Exercise description.
Please quote the material exactly, every line of it.

Data section.
--------

/-! ### removeHealth -/

@[simp] theorem State.removeHealth_hstb (g : HealthEntry → Bool) : (s.removeHealth g).hstb = s.hstb := rfl
@[simp] theorem State.removeHealth_strobeHeld (g : HealthEntry → Bool) :
    (s.removeHealth g).strobeHeld = s.strobeHeld := rfl
@[simp] theorem State.removeHealth_hreset (g : HealthEntry → Bool) : (s.removeHealth g).hreset = s.hreset := rfl
@[simp] theorem State.removeHealth_poreset (g : HealthEntry → Bool) : (s.removeHealth g).poreset = s.poreset := rfl
@[simp] theorem State.removeHealth_mcs (g : HealthEntry → Bool) : (s.removeHealth g).mcs = s.mcs := rfl
@[simp] theorem State.removeHealth_host (g : HealthEntry → Bool) : (s.removeHealth g).host = s.host := rfl
@[simp] theorem State.removeHealth_port (g : HealthEntry → Bool) : (s.removeHealth g).port = s.port := rfl
@[simp] theorem State.removeHealth_award (g : HealthEntry → Bool) : (s.removeHealth g).award = s.award := rfl
@[simp] theorem State.removeHealth_decisionOpen (g : HealthEntry → Bool) :
    (s.removeHealth g).decisionOpen = s.decisionOpen := rfl
@[simp] theorem State.removeHealth_starvation (g : HealthEntry → Bool) :
    (s.removeHealth g).starvation = s.starvation := rfl
@[simp] theorem State.removeHealth_writeBacks (g : HealthEntry → Bool) :
    (s.removeHealth g).writeBacks = s.writeBacks := rfl
@[simp] theorem State.removeHealth_patrol (g : HealthEntry → Bool) : (s.removeHealth g).patrol = s.patrol := rfl
@[simp] theorem State.removeHealth_health (g : HealthEntry → Bool) :
    (s.removeHealth g).health = s.health.map fun place => place.filter fun e => !g e := rfl
@[simp] theorem State.removeHealth_slots (g : HealthEntry → Bool) : (s.removeHealth g).slots = s.slots := rfl
@[simp] theorem State.removeHealth_migrations (g : HealthEntry → Bool) :
    (s.removeHealth g).migrations = s.migrations := rfl
@[simp] theorem State.removeHealth_copy (g : HealthEntry → Bool) : (s.removeHealth g).copy = s.copy := rfl
@[simp] theorem State.removeHealth_mode (g : HealthEntry → Bool) : (s.removeHealth g).mode = s.mode := rfl
@[simp] theorem State.removeHealth_sweepLine (g : HealthEntry → Bool) :
    (s.removeHealth g).sweepLine = s.sweepLine := rfl
@[simp] theorem State.removeHealth_sweepIndex (g : HealthEntry → Bool) :
    (s.removeHealth g).sweepIndex = s.sweepIndex := rfl
@[simp] theorem State.removeHealth_reports (g : HealthEntry → Bool) : (s.removeHealth g).reports = s.reports := rfl
@[simp] theorem State.removeHealth_sequence (g : HealthEntry → Bool) : (s.removeHealth g).sequence = s.sequence := rfl
@[simp] theorem State.removeHealth_alert (g : HealthEntry → Bool) : (s.removeHealth g).alert = s.alert := rfl
@[simp] theorem State.removeHealth_settings (g : HealthEntry → Bool) : (s.removeHealth g).settings = s.settings := rfl
@[simp] theorem State.removeHealth_frame (g : HealthEntry → Bool) : (s.removeHealth g).frame = s.frame := rfl
@[simp] theorem State.removeHealth_cells (g : HealthEntry → Bool) : (s.removeHealth g).cells = s.cells := rfl
@[simp] theorem State.removeHealth_freeIndex (g : HealthEntry → Bool) :
    (s.removeHealth g).freeIndex = s.freeIndex := rfl
@[simp] theorem State.removeHealth_pending (g : HealthEntry → Bool) : (s.removeHealth g).pending = s.pending := rfl

/-! ### beginAccess -/

@[simp] theorem State.beginAccess_hstb (h : PortHolder) (a : Access) : (s.beginAccess h a).hstb = s.hstb := rfl
@[simp] theorem State.beginAccess_strobeHeld (h : PortHolder) (a : Access) :
    (s.beginAccess h a).strobeHeld = s.strobeHeld := rfl
@[simp] theorem State.beginAccess_hreset (h : PortHolder) (a : Access) : (s.beginAccess h a).hreset = s.hreset := rfl
@[simp] theorem State.beginAccess_poreset (h : PortHolder) (a : Access) :
    (s.beginAccess h a).poreset = s.poreset := rfl
@[simp] theorem State.beginAccess_mcs (h : PortHolder) (a : Access) : (s.beginAccess h a).mcs = s.mcs := rfl
@[simp] theorem State.beginAccess_host (h : PortHolder) (a : Access) : (s.beginAccess h a).host = s.host := rfl
@[simp] theorem State.beginAccess_port (h : PortHolder) (a : Access) :
    (s.beginAccess h a).port = { holder := h, access := some a, gap := false, abandoned := false } := rfl
@[simp] theorem State.beginAccess_award (h : PortHolder) (a : Access) : (s.beginAccess h a).award = s.award := rfl
@[simp] theorem State.beginAccess_decisionOpen (h : PortHolder) (a : Access) :
    (s.beginAccess h a).decisionOpen = s.decisionOpen := rfl
@[simp] theorem State.beginAccess_starvation (h : PortHolder) (a : Access) :
    (s.beginAccess h a).starvation = s.starvation := rfl
@[simp] theorem State.beginAccess_writeBacks (h : PortHolder) (a : Access) :
    (s.beginAccess h a).writeBacks = s.writeBacks := rfl
@[simp] theorem State.beginAccess_patrol (h : PortHolder) (a : Access) : (s.beginAccess h a).patrol = s.patrol := rfl
@[simp] theorem State.beginAccess_health (h : PortHolder) (a : Access) : (s.beginAccess h a).health = s.health := rfl
@[simp] theorem State.beginAccess_slots (h : PortHolder) (a : Access) : (s.beginAccess h a).slots = s.slots := rfl
@[simp] theorem State.beginAccess_migrations (h : PortHolder) (a : Access) :
    (s.beginAccess h a).migrations = s.migrations := rfl
@[simp] theorem State.beginAccess_copy (h : PortHolder) (a : Access) : (s.beginAccess h a).copy = s.copy := rfl
@[simp] theorem State.beginAccess_mode (h : PortHolder) (a : Access) : (s.beginAccess h a).mode = s.mode := rfl
@[simp] theorem State.beginAccess_sweepLine (h : PortHolder) (a : Access) :
    (s.beginAccess h a).sweepLine = s.sweepLine := rfl
@[simp] theorem State.beginAccess_sweepIndex (h : PortHolder) (a : Access) :
    (s.beginAccess h a).sweepIndex = s.sweepIndex := rfl
@[simp] theorem State.beginAccess_reports (h : PortHolder) (a : Access) :
    (s.beginAccess h a).reports = s.reports := rfl
@[simp] theorem State.beginAccess_sequence (h : PortHolder) (a : Access) :
    (s.beginAccess h a).sequence = s.sequence := rfl
@[simp] theorem State.beginAccess_alert (h : PortHolder) (a : Access) : (s.beginAccess h a).alert = s.alert := rfl
@[simp] theorem State.beginAccess_settings (h : PortHolder) (a : Access) :
    (s.beginAccess h a).settings = s.settings := rfl
@[simp] theorem State.beginAccess_frame (h : PortHolder) (a : Access) : (s.beginAccess h a).frame = s.frame := rfl
@[simp] theorem State.beginAccess_cells (h : PortHolder) (a : Access) : (s.beginAccess h a).cells = s.cells := rfl
@[simp] theorem State.beginAccess_freeIndex (h : PortHolder) (a : Access) :
    (s.beginAccess h a).freeIndex = s.freeIndex := rfl
@[simp] theorem State.beginAccess_pending (h : PortHolder) (a : Access) :
    (s.beginAccess h a).pending = s.pending := rfl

--------

Answer box.
/-! ### removeHealth -/

@[simp] theorem State.removeHealth_hstb (g : HealthEntry → Bool) : (s.removeHealth g).hstb = s.hstb := rfl
@[simp] theorem State.removeHealth_strobeHeld (g : HealthEntry → Bool) :
    (s.removeHealth g).strobeHeld = s.strobeHeld := rfl
@[simp] theorem State.removeHealth_hreset (g : HealthEntry → Bool) : (s.removeHealth g).hreset = s.hreset := rfl
@[simp] theorem State.removeHealth_poreset (g : HealthEntry → Bool) : (s.removeHealth g).poreset = s.poreset := rfl
@[simp] theorem State.removeHealth_mcs (g : HealthEntry → Bool) : (s.removeHealth g).mcs = s.mcs := rfl
@[simp] theorem State.removeHealth_host (g : HealthEntry → Bool) : (s.removeHealth g).host = s.host := rfl
@[simp] theorem State.removeHealth_port (g : HealthEntry → Bool) : (s.removeHealth g).port = s.port := rfl
@[simp] theorem State.removeHealth_award (g : HealthEntry → Bool) : (s.removeHealth g).award = s.award := rfl
@[simp] theorem State.removeHealth_decisionOpen (g : HealthEntry → Bool) :
    (s.removeHealth g).decisionOpen = s.decisionOpen := rfl
@[simp] theorem State.removeHealth_starvation (g : HealthEntry → Bool) :
    (s.removeHealth g).starvation = s.starvation := rfl
@[simp] theorem State.removeHealth_writeBacks (g : HealthEntry → Bool) :
    (s.removeHealth g).writeBacks = s.writeBacks := rfl
@[simp] theorem State.removeHealth_patrol (g : HealthEntry → Bool) : (s.removeHealth g).patrol = s.patrol := rfl
@[simp] theorem State.removeHealth_health (g : HealthEntry → Bool) :
    (s.removeHealth g).health = s.health.map fun place => place.filter fun e => !g e := rfl
@[simp] theorem State.removeHealth_slots (g : HealthEntry → Bool) : (s.removeHealth g).slots = s.slots := rfl
@[simp] theorem State.removeHealth_migrations (g : HealthEntry → Bool) :
    (s.removeHealth g).migrations = s.migrations := rfl
@[simp] theorem State.removeHealth_copy (g : HealthEntry → Bool) : (s.removeHealth g).copy = s.copy := rfl
@[simp] theorem State.removeHealth_mode (g : HealthEntry → Bool) : (s.removeHealth g).mode = s.mode := rfl
@[simp] theorem State.removeHealth_sweepLine (g : HealthEntry → Bool) :
    (s.removeHealth g).sweepLine = s.sweepLine := rfl
@[simp] theorem State.removeHealth_sweepIndex (g : HealthEntry → Bool) :
    (s.removeHealth g).sweepIndex = s.sweepIndex := rfl
@[simp] theorem State.removeHealth_reports (g : HealthEntry → Bool) : (s.removeHealth g).reports = s.reports := rfl
@[simp] theorem State.removeHealth_sequence (g : HealthEntry → Bool) : (s.removeHealth g).sequence = s.sequence := rfl
@[simp] theorem State.removeHealth_alert (g : HealthEntry → Bool) : (s.removeHealth g).alert = s.alert := rfl
@[simp] theorem State.removeHealth_settings (g : HealthEntry → Bool) : (s.removeHealth g).settings = s.settings := rfl
@[simp] theorem State.removeHealth_frame (g : HealthEntry → Bool) : (s.removeHealth g).frame = s.frame := rfl
@[simp] theorem State.removeHealth_cells (g : HealthEntry → Bool) : (s.removeHealth g).cells = s.cells := rfl
@[simp] theorem State.removeHealth_freeIndex (g : HealthEntry → Bool) :
    (s.removeHealth g).freeIndex = s.freeIndex := rfl
@[simp] theorem State.removeHealth_pending (g : HealthEntry → Bool) : (s.removeHealth g).pending = s.pending := rfl

/-! ### beginAccess -/

@[simp] theorem State.beginAccess_hstb (h : PortHolder) (a : Access) : (s.beginAccess h a).hstb = s.hstb := rfl
@[simp] theorem State.beginAccess_strobeHeld (h : PortHolder) (a : Access) :
    (s.beginAccess h a).strobeHeld = s.strobeHeld := rfl
@[simp] theorem State.beginAccess_hreset (h : PortHolder) (a : Access) : (s.beginAccess h a).hreset = s.hreset := rfl
@[simp] theorem State.beginAccess_poreset (h : PortHolder) (a : Access) :
    (s.beginAccess h a).poreset = s.poreset := rfl
@[simp] theorem State.beginAccess_mcs (h : PortHolder) (a : Access) : (s.beginAccess h a).mcs = s.mcs := rfl
@[simp] theorem State.beginAccess_host (h : PortHolder) (a : Access) : (s.beginAccess h a).host = s.host := rfl
@[simp] theorem State.beginAccess_port (h : PortHolder) (a : Access) :
    (s.beginAccess h a).port = { holder := h, access := some a, gap := false, abandoned := false } := rfl
@[simp] theorem State.beginAccess_award (h : PortHolder) (a : Access) : (s.beginAccess h a).award = s.award := rfl
@[simp] theorem State.beginAccess_decisionOpen (h : PortHolder) (a : Access) :
    (s.beginAccess h a).decisionOpen = s.decisionOpen := rfl
@[simp] theorem State.beginAccess_starvation (h : PortHolder) (a : Access) :
    (s.beginAccess h a).starvation = s.starvation := rfl
@[simp] theorem State.beginAccess_writeBacks (h : PortHolder) (a : Access) :
    (s.beginAccess h a).writeBacks = s.writeBacks := rfl
@[simp] theorem State.beginAccess_patrol (h : PortHolder) (a : Access) : (s.beginAccess h a).patrol = s.patrol := rfl
@[simp] theorem State.beginAccess_health (h : PortHolder) (a : Access) : (s.beginAccess h a).health = s.health := rfl
@[simp] theorem State.beginAccess_slots (h : PortHolder) (a : Access) : (s.beginAccess h a).slots = s.slots := rfl
@[simp] theorem State.beginAccess_migrations (h : PortHolder) (a : Access) :
    (s.beginAccess h a).migrations = s.migrations := rfl
@[simp] theorem State.beginAccess_copy (h : PortHolder) (a : Access) : (s.beginAccess h a).copy = s.copy := rfl
@[simp] theorem State.beginAccess_mode (h : PortHolder) (a : Access) : (s.beginAccess h a).mode = s.mode := rfl
@[simp] theorem State.beginAccess_sweepLine (h : PortHolder) (a : Access) :
    (s.beginAccess h a).sweepLine = s.sweepLine := rfl
@[simp] theorem State.beginAccess_sweepIndex (h : PortHolder) (a : Access) :
    (s.beginAccess h a).sweepIndex = s.sweepIndex := rfl
@[simp] theorem State.beginAccess_reports (h : PortHolder) (a : Access) :
    (s.beginAccess h a).reports = s.reports := rfl
@[simp] theorem State.beginAccess_sequence (h : PortHolder) (a : Access) :
    (s.beginAccess h a).sequence = s.sequence := rfl
@[simp] theorem State.beginAccess_alert (h : PortHolder) (a : Access) : (s.beginAccess h a).alert = s.alert := rfl
@[simp] theorem State.beginAccess_settings (h : PortHolder) (a : Access) :
    (s.beginAccess h a).settings = s.settings := rfl
@[simp] theorem State.beginAccess_frame (h : PortHolder) (a : Access) : (s.beginAccess h a).frame = s.frame := rfl
@[simp] theorem State.beginAccess_cells (h : PortHolder) (a : Access) : (s.beginAccess h a).cells = s.cells := rfl
@[simp] theorem State.beginAccess_freeIndex (h : PortHolder) (a : Access) :
    (s.beginAccess h a).freeIndex = s.freeIndex := rfl
@[simp] theorem State.beginAccess_pending (h : PortHolder) (a : Access) :
    (s.beginAccess h a).pending = s.pending := rfl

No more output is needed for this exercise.